/-- The accesses of a block that wait for a request for a line. -/
def State.tlcWaiting (s : State) (b k : Nat) : List (Nat × Nat × Outstanding) :=
  (List.range 16).flatMap (fun i => (s.tile (16 * b + i)).ctxs.flatMap (fun e =>
    (e.2.outstanding.filter (fun o => o.cached && !o.sent && o.line == k)).map (fun o => (16 * b + i, e.1, o))))

/-- A request for a line has ended: the accesses that waited for it look it up again. -/
def State.tlcReplay (s : State) (b k : Nat) : State :=
  (s.tlcWaiting b k).foldl (fun s w => (s.tlcServe w.1 w.2.1 w.2.2).ctxSettle w.1 w.2.1) s

/-! ### Completion of a context (R194, R195) -/

/-- SCOPE, STAKE_EN, STAKE and RECORD of a descriptor (R191). -/
def Ctx.scope (x : Ctx) : BitVec 2 := BitVec.ofNat 2 (nbits (x.desc.getD 0 0).toNat 25 24)
def Ctx.stakeEn (x : Ctx) : Bool := nbit (x.desc.getD 0 0).toNat 26
def Ctx.stakeNo (x : Ctx) : Nat := nbits (x.desc.getD 0 0).toNat 45 32
def Ctx.recordGfa (x : Ctx) : BitVec 56 := BitVec.ofNat 56 (x.desc.getD 1 0).toNat

/-- STATUS of the completion record (R195): of a LOAD, also the worst status of its reads (log 198). -/
def Ctx.endStatus (x : Ctx) (ix : Nat) : Status :=
  if x.fault != 0 then faultStatus x.fault else worse (x.fenceWorst ix x.scope) x.loadWorst

/-- The 16 B completion record (R195). -/
def Ctx.record (x : Ctx) (ix : Nat) (fl : BitVec 3) : List Byte :=
  leBytes 8 ((x.endStatus ix).toNat + fl.toNat * 16 + x.fault.toNat * 2 ^ 8 + x.faultPc.toNat * 2 ^ 16 +
    (if x.fault == 0 then x.result.toNat else 0) * 2 ^ 32) ++ leBytes 8 x.tag.toNat

/-- The context becomes FREE; every register of its next use starts at zero (R193, R194). -/
def State.ctxFree (s : State) (t c : Nat) : State :=
  let y := s.ctx t c
  let s1 := if y.desc.isEmpty || y.fault != 0 then s else s.count (pgTile t) 8
  let x := s1.tile t
  s1.setTile t { x with ctxs := kset x.ctxs c {}, loading := x.loading && !y.isLoad }

/-- CONTEXT_DRAIN_DONE: the outstanding requests have completed; the record is written, then the release follows (R194 steps 2–5). -/
def State.drainDone (s : State) (t c : Nat) : State :=
  let y := s.ctx t c
  if y.state == .drain && y.outstanding.isEmpty && !y.recorded then
    if y.desc.isEmpty then s.ctxFree t c
    else if !s.slotsFor t c 1 then s
    else (s.setCtx t c { y with recorded := true }).ctxSend t c opWRN y.recordGfa 16 (y.record s.ix (s.degradedFlag y.job.toNat)) none .record
  else s

def execContextDrainDone (t : TileIx) (c : CtxIx) (s : State) : Host.Outcome State Fault Refusal := .next (s.drainDone t c)

/-! ### Completions (R225) -/

/-- Where a completion's request stands: tile, context and position. -/
def tileOfPkt (p : Packet) : Option Nat := if 0x800 ≤ p.agent.toNat && p.agent.toNat < 0x900 then some (p.agent.toNat - 0x800) else none

/-- The line of a cached access is there: it enters the cache with its grant, or takes the bytes of the store (R78, R187). -/
def State.tlcTaken (s : State) (b : Nat) (o : Outstanding) (p : Packet) : State :=
  match o.use with
  | .store _ mask data =>
    let old := if p.payload.isEmpty then ((s.tlcLine b o.line).map (fun l => l.data)).getD [] else p.payload
    s.tlcFill b o.line { state := 3, data := vbytes (mergeMask (vofBytes (slice old 0 128)) data mask) }
  | _ => s.tlcFill b o.line { state := BitVec.ofNat 3 p.grant.toNat, data := slice p.payload 0 128 }

/-- A completion for an access of the tile line cache: in a non-coherent extent a store's bytes go to the home, and no copy stays (R187). -/
def State.cacheCompletes (s : State) (t c : Nat) (o : Outstanding) (p : Packet) : State :=
  let b := t / 16
  let st := if s.tlcFailed b then stPoison else p.status
  match o.use, st == stOK && p.grant == 0 with
  | .store _ mask data, true =>
    let y := s.ctx t c
    let s1 := s.setCtx t c { y with outstanding := y.outstanding.map (fun q => if q.tid == o.tid then { q with cached := false } else q) }
    ((s1.delTlc b o.line).storeOut t c o.tid p.gfa mask data).tlcReplay b o.line
  | _, _ =>
    let s1 := if st == stOK then s.tlcTaken b o p else s
    ((s1.useEnds t c o st p.flags p.payload).ctxSettle t c).tlcReplay b o.line

/-- A bound context acquires its step's input stake at HALL scope, and waits for it (R275). -/
def State.inputAcquire (s : State) (t c k : Nat) (v : Word) (w : Nat) : State :=
  (s.setCtx t c { s.ctx t c with state := .waitStake, input := none }).ctxSend t c opSACQ (BitVec.ofNat 56 (s.ix * 2 ^ 46 + stakeBase + 64 * k)) 16
    (leBytes 8 v.toNat ++ leBytes 8 (2 + w * 2 ^ 16)) none (.input k v w)

/-- That acquire ends: its status is kept for the start of the step; RETRY is answered by the same acquire again (R275, log 201). A context
that has been given up takes no notice. -/
def State.inputEnds (s : State) (t c k : Nat) (v : Word) (w : Nat) (st : Status) : State :=
  if (s.ctx t c).state != .waitStake then s.slotFrees t
  else if st == stRetry then s.inputAcquire t c k v w
  else
    let s1 := s.setCtx t c { s.ctx t c with state := .sleep, input := some st }
    (if st == stOK then s1.acquireDiscard (t / 16) 2 else s1).slotFrees t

**Task item:**
Retype the listing above, exactly and in full.

**Answer to the exercise:**
/-- The accesses of a block that wait for a request for a line. -/
def State.tlcWaiting (s : State) (b k : Nat) : List (Nat × Nat × Outstanding) :=
  (List.range 16).flatMap (fun i => (s.tile (16 * b + i)).ctxs.flatMap (fun e =>
    (e.2.outstanding.filter (fun o => o.cached && !o.sent && o.line == k)).map (fun o => (16 * b + i, e.1, o))))

/-- A request for a line has ended: the accesses that waited for it look it up again. -/
def State.tlcReplay (s : State) (b k : Nat) : State :=
  (s.tlcWaiting b k).foldl (fun s w => (s.tlcServe w.1 w.2.1 w.2.2).ctxSettle w.1 w.2.1) s

/-! ### Completion of a context (R194, R195) -/

/-- SCOPE, STAKE_EN, STAKE and RECORD of a descriptor (R191). -/
def Ctx.scope (x : Ctx) : BitVec 2 := BitVec.ofNat 2 (nbits (x.desc.getD 0 0).toNat 25 24)
def Ctx.stakeEn (x : Ctx) : Bool := nbit (x.desc.getD 0 0).toNat 26
def Ctx.stakeNo (x : Ctx) : Nat := nbits (x.desc.getD 0 0).toNat 45 32
def Ctx.recordGfa (x : Ctx) : BitVec 56 := BitVec.ofNat 56 (x.desc.getD 1 0).toNat

/-- STATUS of the completion record (R195): of a LOAD, also the worst status of its reads (log 198). -/
def Ctx.endStatus (x : Ctx) (ix : Nat) : Status :=
  if x.fault != 0 then faultStatus x.fault else worse (x.fenceWorst ix x.scope) x.loadWorst

/-- The 16 B completion record (R195). -/
def Ctx.record (x : Ctx) (ix : Nat) (fl : BitVec 3) : List Byte :=
  leBytes 8 ((x.endStatus ix).toNat + fl.toNat * 16 + x.fault.toNat * 2 ^ 8 + x.faultPc.toNat * 2 ^ 16 +
    (if x.fault == 0 then x.result.toNat else 0) * 2 ^ 32) ++ leBytes 8 x.tag.toNat

/-- The context becomes FREE; every register of its next use starts at zero (R193, R194). -/
def State.ctxFree (s : State) (t c : Nat) : State :=
  let y := s.ctx t c
  let s1 := if y.desc.isEmpty || y.fault != 0 then s else s.count (pgTile t) 8
  let x := s1.tile t
  s1.setTile t { x with ctxs := kset x.ctxs c {}, loading := x.loading && !y.isLoad }

/-- CONTEXT_DRAIN_DONE: the outstanding requests have completed; the record is written, then the release follows (R194 steps 2–5). -/
def State.drainDone (s : State) (t c : Nat) : State :=
  let y := s.ctx t c
  if y.state == .drain && y.outstanding.isEmpty && !y.recorded then
    if y.desc.isEmpty then s.ctxFree t c
    else if !s.slotsFor t c 1 then s
    else (s.setCtx t c { y with recorded := true }).ctxSend t c opWRN y.recordGfa 16 (y.record s.ix (s.degradedFlag y.job.toNat)) none .record
  else s

def execContextDrainDone (t : TileIx) (c : CtxIx) (s : State) : Host.Outcome State Fault Refusal := .next (s.drainDone t c)

/-! ### Completions (R225) -/

/-- Where a completion's request stands: tile, context and position. -/
def tileOfPkt (p : Packet) : Option Nat := if 0x800 ≤ p.agent.toNat && p.agent.toNat < 0x900 then some (p.agent.toNat - 0x800) else none

/-- The line of a cached access is there: it enters the cache with its grant, or takes the bytes of the store (R78, R187). -/
def State.tlcTaken (s : State) (b : Nat) (o : Outstanding) (p : Packet) : State :=
  match o.use with
  | .store _ mask data =>
    let old := if p.payload.isEmpty then ((s.tlcLine b o.line).map (fun l => l.data)).getD [] else p.payload
    s.tlcFill b o.line { state := 3, data := vbytes (mergeMask (vofBytes (slice old 0 128)) data mask) }
  | _ => s.tlcFill b o.line { state := BitVec.ofNat 3 p.grant.toNat, data := slice p.payload 0 128 }

/-- A completion for an access of the tile line cache: in a non-coherent extent a store's bytes go to the home, and no copy stays (R187). -/
def State.cacheCompletes (s : State) (t c : Nat) (o : Outstanding) (p : Packet) : State :=
  let b := t / 16
  let st := if s.tlcFailed b then stPoison else p.status
  match o.use, st == stOK && p.grant == 0 with
  | .store _ mask data, true =>
    let y := s.ctx t c
    let s1 := s.setCtx t c { y with outstanding := y.outstanding.map (fun q => if q.tid == o.tid then { q with cached := false } else q) }
    ((s1.delTlc b o.line).storeOut t c o.tid p.gfa mask data).tlcReplay b o.line
  | _, _ =>
    let s1 := if st == stOK then s.tlcTaken b o p else s
    ((s1.useEnds t c o st p.flags p.payload).ctxSettle t c).tlcReplay b o.line

/-- A bound context acquires its step's input stake at HALL scope, and waits for it (R275). -/
def State.inputAcquire (s : State) (t c k : Nat) (v : Word) (w : Nat) : State :=
  (s.setCtx t c { s.ctx t c with state := .waitStake, input := none }).ctxSend t c opSACQ (BitVec.ofNat 56 (s.ix * 2 ^ 46 + stakeBase + 64 * k)) 16
    (leBytes 8 v.toNat ++ leBytes 8 (2 + w * 2 ^ 16)) none (.input k v w)

/-- That acquire ends: its status is kept for the start of the step; RETRY is answered by the same acquire again (R275, log 201). A context
that has been given up takes no notice. -/
def State.inputEnds (s : State) (t c k : Nat) (v : Word) (w : Nat) (st : Status) : State :=
  if (s.ctx t c).state != .waitStake then s.slotFrees t
  else if st == stRetry then s.inputAcquire t c k v w
  else
    let s1 := s.setCtx t c { s.ctx t c with state := .sleep, input := some st }
    (if st == stOK then s1.acquireDiscard (t / 16) 2 else s1).slotFrees t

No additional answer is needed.